Le chef avait l'air apathique, tandis que les serveurs fumaient ou bavardaient sans but précis.
Plusieurs clients sont arrivés et ont commandé sur la carte, mais celle-ci ne proposait pas tel ou tel plat ; ils ont donc tous secoué la tête et sont partis.
Plusieurs clients qui venaient de dîner se sont plaints avec colère, disant : « Quel genre d'hôtel est-ce ? Vous vous moquez de moi ? Fermez-le tout de suite ! »
Zhao Xiaoer suivit Alai de près et lui confia à voix basse que personne n'était allé au marché faire les courses ces derniers jours.
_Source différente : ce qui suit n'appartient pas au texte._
theorem exec_execute_sent {rest : List BusReply} (hs : s.script = .ok w :: .ok [0x04, 0x11, x, y] :: .ok f :: rest) :
    ∃ v, CommandSent ⟨opcode, param1, param2, data, expected, .request⟩ s x y rest v ∧
      exec (.execute opcode param1 param2 expected data) s = cycleAfterSend expected s v := by
  refine ⟨_, ?_, exec_execute_woken hd hL opcode param1 param2 hs⟩
  exact ⟨rfl, frameWritten_txHolds (c := ⟨opcode, param1, param2, data, expected, .request⟩) hd .ok,
    Memory.read_writeAll_zero s.rxbuf _, (List.append_assoc _ _ _).trans (List.append_assoc _ _ _), rfl, rfl,
    ⟨rfl, rfl⟩, rfl⟩

end

/-- Settles O41: `exec_receive_exhausted` in the state before the receive of the cycle, whose error ends it. -/
theorem executeEndsWhenReceiveIsExhausted : Obligations.ExecuteEndsWhenReceiveIsExhausted := by
  intro opcode param1 expected x y param2 data w f rest s hd hL hs F
  obtain ⟨v, hv, hrun⟩ := exec_execute_sent hd hL opcode param1 param2 hs
  obtain ⟨t, ht, ⟨htrace, -, hretry, hcur, htotal, hexhausted, -, hacc, htx, hhost⟩, hscript, horacle⟩ :=
    exec_receive_exhausted (Nat.lt_of_lt_of_le (by decide) hL) hv.script_eq
  obtain ⟨hpst, hresponses, hseq⟩ := hexhausted rfl
  have hresp : t.responses = s.responses ++ [.error .receiveExhausted] := by rw [hresponses, hv.responses_eq]
  refine ⟨t, hrun.trans (onOk_of_error ht hresp _), ⟨hresp, hseq⟩, hpst, BitVec.eq_of_toNat_eq hretry,
    BitVec.eq_of_toNat_eq hcur, htotal, hacc.trans hv.acc_eq, hscript, ?_, ?_, horacle.trans hv.oracle_eq,
    hhost.1.trans hv.host.1, hhost.2.trans hv.host.2⟩
  · rw [htrace, hv.trace_eq, hv.host.1]
    rfl
  · exact ⟨htx.1 ▸ hv.tx.1, fun a => (htx.2 a).trans (hv.tx.2 a)⟩

/-- The cycle `c` of `s` stands before its idle write with the response `R`, and `rest` are the answers to come. -/
structure ResponseReceived (c : Command) (s : State) (x y : Byte) (R : List Byte) (rest : List BusReply)
    (t : State) : Prop where
  acc_eq : t.acc = trailer (commandFrame c) (commandFrame c).length
  retry_eq : t.retry = 0
  cur_eq : t.cur = c.expected
  total_eq : t.total = c.expected
  tx : txHolds s t (commandFrame c)
  rx : ∀ a, t.rxbuf.read a =
    if a < R.length then R[a]? else if a < 4 then [0x04, 0x11, x, y][a]? else s.rxbuf.read a
  trace_eq : t.trace = s.trace ++ [.wr s.params.wakeAddr [0x00] .ok, .dl s.params.tWhi,
    .rd s.params.devAddr 4 (.ok [0x04, 0x11, x, y]), .wr s.params.devAddr (commandFrame c) .ok,
    .dl (execDelayOf s.params c.opcode)] ++ fullReads s.params.devAddr R
  script_eq : t.script = rest
  oracle_eq : t.oracle = s.oracle
  host : keepsHost s t
  responses_eq : t.responses = s.responses

section
variable {expected x y : Byte} {data w f R : List Byte} {s : State} (hd : dataFits s.params data)
  (hL : expectedFits expected) (hR : R.length = expected.toNat) (opcode param1 : Byte) (param2 : Half)
include hd hL hR

theorem exec_execute_received {rest : List BusReply}
    (hs : s.script = .ok w :: .ok [0x04, 0x11, x, y] :: .ok f :: (fullReplies R ++ rest)) :
    ∃ u, ResponseReceived ⟨opcode, param1, param2, data, expected, .request⟩ s x y R rest u ∧
      exec (.execute opcode param1 param2 expected data) s =
        onOk s (exec .idle u) fun _ v => exec (.decode expected R) v := by
  obtain ⟨v, hv, hrun⟩ := exec_execute_sent hd hL opcode param1 param2 hs
  obtain ⟨t, ht, ⟨htrace, -, hretry, hcur, htotal, -, hcomplete, hacc, htx, hhost⟩, hscript, horacle⟩ :=
    exec_receive_fullReplies hR hv.script_eq
  obtain ⟨-, ⟨hresponses, -⟩, hrx, -⟩ := hcomplete rfl
  have hresp : t.responses = s.responses ++ [.ok R] := by rw [hresponses, hv.responses_eq]
  refine ⟨_, ?_, hrun.trans (onOk_of_ok ht hresp _)⟩
  refine ⟨hacc.trans hv.acc_eq, BitVec.eq_of_toNat_eq hretry, BitVec.eq_of_toNat_eq (hcur.trans hR), htotal,
    ⟨htx.1 ▸ hv.tx.1, fun a => (htx.2 a).trans (hv.tx.2 a)⟩, fun a => (hrx a).trans ?_, ?_, hscript,
    horacle.trans hv.oracle_eq, ⟨hhost.1.trans hv.host.1, hhost.2.trans hv.host.2⟩, rfl⟩
  · rw [hv.rx a]
    rfl
  · exact htrace.trans (by rw [hv.trace_eq, hv.host.1])

end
Chacun attendait avec impatience de toucher son salaire pour pouvoir reprendre son chemin et gagner sa vie.
Alai retourna dans la chambre privée et demanda à Zhao Xiaoer à quel prix le propriétaire de l'hôtel comptait vendre.
Zhao Xiaoer répondit sans ambages : « L'hôtel entier, du rez-de-chaussée au dernier étage, si vous voulez vraiment l'acheter, vous ne pourrez pas l'obtenir pour moins de trois millions, mais même pour cinq cent mille, personne n'oserait l'acheter. »
Alai, toujours perplexe, demanda : « Pourquoi ? »
« Ces gens qui réclament des dettes de jeu et ces usuriers ont tous l'air féroces. Même si vous achetez une maison pour un million environ, il vous manquera encore plusieurs millions. Ce n'est pas suffisant pour rembourser qui que ce soit. Ce n'est pas grave si vous ne remboursez pas, mais si vous le faites, les gens se battront jusqu'à la mort pour savoir combien vous devrez payer. »
"Oh."
Alai hocha la tête comme s'il comprenait quelque chose, sentant inconsciemment que l'acquisition de cette auberge était vraiment problématique.
Tandis que Zhao Xiaoer parlait, il referma la porte, puis revint et dit mystérieusement : « En fait, le commerçant voulait juste s'enfuir avec de l'argent. »
"Oh."
Ah Lai réalisa alors soudain ce qui se passait.